/-- The reading of the fields of RECON (R267). -/
def parseRecon (r : Raw) : Option Instr :=
  some (.recon r.fr r.rd r.ra)

/-- The reading of the fields of RECOFF (R268). -/
def parseRecoff (r : Raw) : Option Instr :=
  some (.recoff r.fr)

/-- The reading of the fields of EBB (R413). -/
def parseEbb (r : Raw) : Option Instr :=
  some (.ebb r.fr r.rd r.ra)

/-- The reading of the fields of EBBSTAT (R270). -/
def parseEbbstat (r : Raw) : Option Instr :=
  (EbbField.ofCode r.sub).bind fun fld =>
  some (.ebbstat r.fr fld r.rd r.ra)

/-- The reading of the fields of MIGR_RIFFLE (R271). -/
def parseMigrRiffle (r : Raw) : Option Instr :=
  some (.migrRiffle r.fr r.rd)

/-- The reading of the fields of MIGR_REACH (R271). -/
def parseMigrReach (r : Raw) : Option Instr :=
  some (.migrReach r.fr r.rd)

/-- The reading of the fields of MIGR_CANCEL (R271). -/
def parseMigrCancel (r : Raw) : Option Instr :=
  some (.migrCancel r.fr r.rd)

/-- The reading of the fields of PORTAGE (R430). -/
def parsePortage (r : Raw) : Option Instr :=
  some (.portage r.fr r.offset)

/-- The reading of the fields of BAR_SYNC (R275). -/
def parseBarSync (r : Raw) : Option Instr :=
  some (.barSync r.fr (if r.m 4 1 = 1 then some r.ra else none) (BitVec.ofNat 4 (r.m 0 4)))

/-- The reading of the fields of BAR_ARR (R275). -/
def parseBarArr (r : Raw) : Option Instr :=
  some (.barArr r.fr (if r.m 4 1 = 1 then some r.ra else none) (BitVec.ofNat 4 (r.m 0 4)))

/-- The reading of the fields of GBAR (R276). -/
def parseGbar (r : Raw) : Option Instr :=
  (Scope.ofCode (r.m 8 4)).bind fun scope =>
  some (.gbar r.fr scope)

/-- The reading of the fields of XLOCK (R277). -/
def parseXlock (r : Raw) : Option Instr :=
  some (.xlock r.fr)

/-- The reading of the fields of XFREE (R277). -/
def parseXfree (r : Raw) : Option Instr :=
  some (.xfree r.fr)

/-- The reading of the fields of NMQ (R278). -/
def parseNmq (r : Raw) : Option Instr :=
  (Scope.ofCode (r.m 8 4)).bind fun scope =>
  some (.nmq r.fr r.rd r.ra scope)

/-- The reading of the fields of NMWAIT_WAIT (R279). -/
def parseNmwaitWait (r : Raw) : Option Instr :=
  some (.nmwaitWait r.fr r.rd r.ra)

/-- The reading of the fields of NMWAIT_TEST (R279). -/
def parseNmwaitTest (r : Raw) : Option Instr :=
  some (.nmwaitTest r.fr r.rd r.ra)

/-- The reading of the fields of TQPOP_WAIT (R280). -/
def parseTqpopWait (r : Raw) : Option Instr :=
  some (.tqpopWait r.fr r.rd r.ra)

/-- The reading of the fields of TQPOP_TRY (R280). -/
def parseTqpopTry (r : Raw) : Option Instr :=
  some (.tqpopTry r.fr r.rd r.ra)

/-- The reading of the fields of TQPUSH_WAIT (R280). -/
def parseTqpushWait (r : Raw) : Option Instr :=
  some (.tqpushWait r.fr r.rd r.ra r.rb)

/-- The reading of the fields of TQPUSH_TRY (R280). -/
def parseTqpushTry (r : Raw) : Option Instr :=
  some (.tqpushTry r.fr r.rd r.ra r.rb)

/-- The reading of the fields of TQPUSH_CLOSE (R280). -/
def parseTqpushClose (r : Raw) : Option Instr :=
  some (.tqpushClose r.fr r.rd r.ra)

/-- The reading of the fields of LAUNCH (R281). -/
def parseLaunch (r : Raw) : Option Instr :=
  some (.launch r.fr r.rd r.ra)

/-- The reading of the fields of COLL (R282). The literal may replace the source that the rule names, and no other.
(DEDUCED, log 92.) -/
def parseColl (r : Raw) : Option Instr :=
  (CollOp.ofCode r.sub).bind fun op =>
  some (.coll r.fr op r.rd r.ra r.sb)

/-- The forms of each major opcode (R83); none for an unassigned one. -/
def formsOf (opc : Nat) : List Form :=
  match opc / 16 with
  | 0 => match opc % 16 with
    | 0 => [.s, .e, .w]
    | 1 => [.l, .w]
    | 2 => [.s, .e]
    | 3 => [.l]
    | 4 => [.s]
    | 5 => [.s]
    | 6 => [.e]
    | 7 => [.s]
    | 8 => [.l]
    | 9 => [.l]
    | 10 => [.s]
    | 11 => [.s]
    | 12 => [.e, .w]
    | 13 => [.e]
    | 14 => [.e, .w]
    | 15 => [.l]
    | _ => []
  | 1 => match opc % 16 with
    | 0 => [.s, .l]
    | 1 => [.s, .e, .l, .w]
    | 2 => [.s, .e, .l, .w]
    | 3 => [.s, .l]
    | 4 => [.s, .l]
    | 5 => [.e, .w]
    | 6 => [.s, .l]
    | 7 => [.s, .l]
    | 8 => [.s]
    | 9 => [.s, .e]
    | 10 => [.e, .w]
    | 11 => [.e, .w]
    | 12 => [.e, .w]
    | 13 => [.e, .w]
    | 14 => [.e, .w]
    | 15 => [.e]
    | _ => []
  | 2 => match opc % 16 with
    | 0 => [.s, .l]
    | 1 => [.s, .l]
    | 2 => [.s, .l]
    | 3 => [.s, .l]
    | 4 => [.s, .l]
    | 5 => [.s, .l]
    | 6 => [.s, .l]
    | 7 => [.s, .l]
    | 8 => [.s]
    | 9 => [.s]
    | 10 => [.s]
    | 11 => [.e, .w]
    | 12 => [.e, .w]
    | 13 => [.e, .w]
    | _ => []
  | 3 => match opc % 16 with
    | 0 => [.e, .w]
    | 1 => [.e, .w]
    | 2 => [.e]
    | 3 => [.e]
    | 4 => [.e]
    | _ => []
  | 4 => match opc % 16 with
    | 0 => [.s, .e, .l, .w]
    | 1 => [.s, .e, .l, .w]
    | 2 => [.s, .e, .l, .w]
    | 3 => [.e, .w]
    | 4 => [.s, .l]
    | 5 => [.s, .l]
    | 6 => [.s]
    | 7 => [.s]
    | 8 => [.s, .e]
    | 9 => [.s]
    | 10 => [.s]
    | 11 => [.e]
    | 12 => [.s]
    | 13 => [.s, .e]
    | _ => []
  | 5 => match opc % 16 with
    | 0 => [.s, .e, .l]
    | 1 => [.s, .e, .l]
    | 2 => [.e, .w]
    | 3 => [.s, .l]
    | 4 => [.s, .l]
    | 8 => [.e]
    | 9 => [.e]
    | 10 => [.e]
    | 11 => [.e]
    | 12 => [.e]
    | 13 => [.e, .w]
    | _ => []
  | 6 => match opc % 16 with
    | 0 => [.e]
    | 1 => [.e]
    | 2 => [.e]
    | 3 => [.e]
    | 4 => [.e, .w]
    | 5 => [.e, .w]
    | 6 => [.e]
    | 7 => [.e]
    | 8 => [.e]
    | 9 => [.e, .w]
    | _ => []
  | 7 => match opc % 16 with
    | 0 => [.e, .w]
    | 1 => [.e]
    | 2 => [.e]
    | 3 => [.e, .w]
    | _ => []
  | 8 => match opc % 16 with
    | 0 => [.e, .w]
    | 1 => [.e, .w]
    | 2 => [.e, .w]
    | 3 => [.e, .w]
    | 4 => [.e, .w]
    | 5 => [.e, .w]
    | 6 => [.e]
    | 7 => [.e]
    | 8 => [.e, .w]
    | 9 => [.e, .w]
    | 10 => [.e, .w]
    | 11 => [.e]
    | 12 => [.e]
    | _ => []
  | 9 => match opc % 16 with
    | 0 => [.e, .w]
    | 1 => [.e, .w]
    | 2 => [.e, .w]
    | 3 => [.e]
    | 4 => [.e]
    | _ => []
  | 10 => match opc % 16 with
    | 0 => [.e, .w]
    | 1 => [.s]
    | 2 => [.e]
    | 3 => [.e]
    | 4 => [.e]
    | 5 => [.e]
    | 6 => [.e]
    | 7 => [.e]
    | _ => []
  | 11 => match opc % 16 with
    | 0 => [.e]
    | 1 => [.s]
    | 2 => [.w]
    | 3 => [.w]
    | 4 => [.w]
    | 5 => [.e, .w]
    | 6 => [.e, .w]
    | 7 => [.e, .w]
    | 8 => [.e, .w]
    | 9 => [.e, .w]
    | 10 => [.e, .w]
    | 11 => [.e, .w]
    | 12 => [.e, .w]
    | 13 => [.e]
    | 14 => [.s]
    | 15 => [.w]
    | _ => []
  | 12 => match opc % 16 with
    | 0 => [.e, .w]
    | 1 => [.e, .w]
    | 2 => [.e]
    | 3 => [.e]
    | 4 => [.e, .w]
    | 5 => [.e]
    | 6 => [.e]
    | _ => []
  | 13 => match opc % 16 with
    | 0 => [.e]
    | 1 => [.s]
    | 2 => [.e]
    | 3 => [.e]
    | 4 => [.e]
    | 5 => [.l]
    | _ => []
  | 14 => match opc % 16 with
    | 0 => [.e]
    | 1 => [.e]
    | 2 => [.s]
    | 3 => [.s]
    | 4 => [.e]
    | 5 => [.e]
    | 6 => [.e]
    | 7 => [.e]
    | 8 => [.e]
    | 9 => [.e, .w]
    | _ => []
  | _ => []

/-- The opcodes 0x00 to 0x0F of R83. -/
def parseRow0 (r : Raw) : Option Instr :=
  match r.opc % 16 with
  | 0 => if r.sub = 0 then parseNop r else none
  | 1 => match r.sub with
    | 0 => parseBra r
    | 1 => parseBraDec r
    | _ => none
  | 2 => if r.sub = 0 then parseBrx r else none
  | 3 => if r.sub = 0 then parseCall r else none
  | 4 => if r.sub = 0 then parseCallx r else none
  | 5 => if r.sub = 0 then parseRet r else none
  | 6 => if r.sub = 0 then parseConfl r else none
  | 7 => if r.sub = 0 then parseExit r else none
  | 8 => if r.sub = 0 then parseTrap r else none
  | 9 => if r.sub = 0 then parseSvc r else none
  | 10 => if r.sub = 0 then parseRth r else none
  | 11 => if r.sub = 0 then parseYieldw r else none
  | 12 => if r.sub = 0 then parseWaitv r else none
  | 13 => if r.sub = 0 then parseMovs r else none
  | 14 => if r.sub = 0 then parseSets r else none
  | 15 => if r.sub = 0 then parseBkpt r else none
  | _ => none

/-- The opcodes 0x10 to 0x1F of R83. -/
def parseRow1 (r : Raw) : Option Instr :=
  match r.opc % 16 with
  | 0 => if r.sub = 0 then parseMov r else none
  | 1 => if r.sub = 0 then parseIadd r else none
  | 2 => if r.sub = 0 then parseIsub r else none
  | 3 => if r.sub = 0 then parseImul r else none
  | 4 => if r.sub = 0 then parseImulh r else none
  | 5 => if r.sub = 0 then parseImad r else none
  | 6 => if r.sub = 0 then parseImin r else none
  | 7 => if r.sub = 0 then parseImax r else none
  | 8 => if r.sub = 0 then parseIabs r else none
  | 9 => if r.sub = 0 then parseIadd64 r else none
  | 10 => if r.sub = 0 then parseLea r else none
  | 11 => if r.sub = 0 then parseIsad r else none
  | 12 => if r.sub = 0 then parseIdot4 r else none
  | 13 => if r.sub = 0 then parseSel r else none
  | 14 => if r.sub = 0 then parsePrmt r else none
  | 15 => match r.sub with
    | 0 => parseMoviRead r
    | 1 => parseMoviWrite r
    | _ => none
  | _ => none

/-- The opcodes 0x20 to 0x2F of R83. -/
def parseRow2 (r : Raw) : Option Instr :=
  match r.opc % 16 with
  | 0 => if r.sub = 0 then parseAnd r else none
  | 1 => if r.sub = 0 then parseOr r else none
  | 2 => if r.sub = 0 then parseXor r else none
  | 3 => if r.sub = 0 then parseAndn r else none
  | 4 => if r.sub = 0 then parseShl r else none
  | 5 => if r.sub = 0 then parseShr r else none
  | 6 => if r.sub = 0 then parseSar r else none
  | 7 => if r.sub = 0 then parseRot r else none
  | 8 => if r.sub = 0 then parsePopc r else none
  | 9 => if r.sub = 0 then parseClz r else none
  | 10 => if r.sub = 0 then parseBrev r else none
  | 11 => if r.sub = 0 then parseBfx r else none
  | 12 => if r.sub = 0 then parseBfi r else none
  | 13 => if r.sub = 0 then parseLop3 r else none
  | _ => none

/-- The opcodes 0x30 to 0x3F of R83. -/
def parseRow3 (r : Raw) : Option Instr :=
  match r.opc % 16 with
  | 0 => if r.sub = 0 then parseIcmp r else none
  | 1 => if r.sub = 0 then parseFcmp r else none
  | 2 => if r.sub = 0 then parseFclass r else none
  | 3 => parseVote r
  | 4 => parseMatchw r
  | _ => none

/-- The opcodes 0x40 to 0x4F of R83. -/
def parseRow4 (r : Raw) : Option Instr :=
  match r.opc % 16 with
  | 0 => if r.sub = 0 then parseFadd r else none
  | 1 => if r.sub = 0 then parseFsub r else none
  | 2 => if r.sub = 0 then parseFmul r else none
  | 3 => if r.sub = 0 then parseFfma r else none
  | 4 => if r.sub = 0 then parseFmin r else none
  | 5 => if r.sub = 0 then parseFmax r else none
  | 6 => if r.sub = 0 then parseFrcp r else none
  | 7 => if r.sub = 0 then parseFrsq r else none
  | 8 => if r.sub = 0 then parseFsqrt r else none
  | 9 => if r.sub = 0 then parseFexp2 r else none
  | 10 => if r.sub = 0 then parseFlog2 r else none
  | 11 => if r.sub = 0 then parseFsincos r else none
  | 12 => if r.sub = 0 then parseFtanh r else none
  | 13 => if r.sub = 0 then parseFdiv r else none
  | _ => none

/-- The opcodes 0x50 to 0x5F of R83. -/
def parseRow5 (r : Raw) : Option Instr :=
  match r.opc % 16 with
  | 0 => if r.sub = 0 then parseH2add r else none
  | 1 => if r.sub = 0 then parseH2mul r else none
  | 2 => if r.sub = 0 then parseH2fma r else none
  | 3 => if r.sub = 0 then parseH2min r else none
  | 4 => if r.sub = 0 then parseH2max r else none
  | 8 => if r.sub = 0 then parseCvt r else none
  | 9 => if r.sub = 0 then parseCvti r else none
  | 10 => if r.sub = 0 then parseCvtf r else none
  | 11 => if r.sub = 0 then parsePack2 r else none
  | 12 => if r.sub = 0 then parseUnpk2 r else none
  | 13 => if r.sub = 0 then parseSrnd r else none
  | _ => none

==*==

Go through the listing above and report how many of its lines contain the word "ofNat", with only the number as output.

#### Response for this exercise
2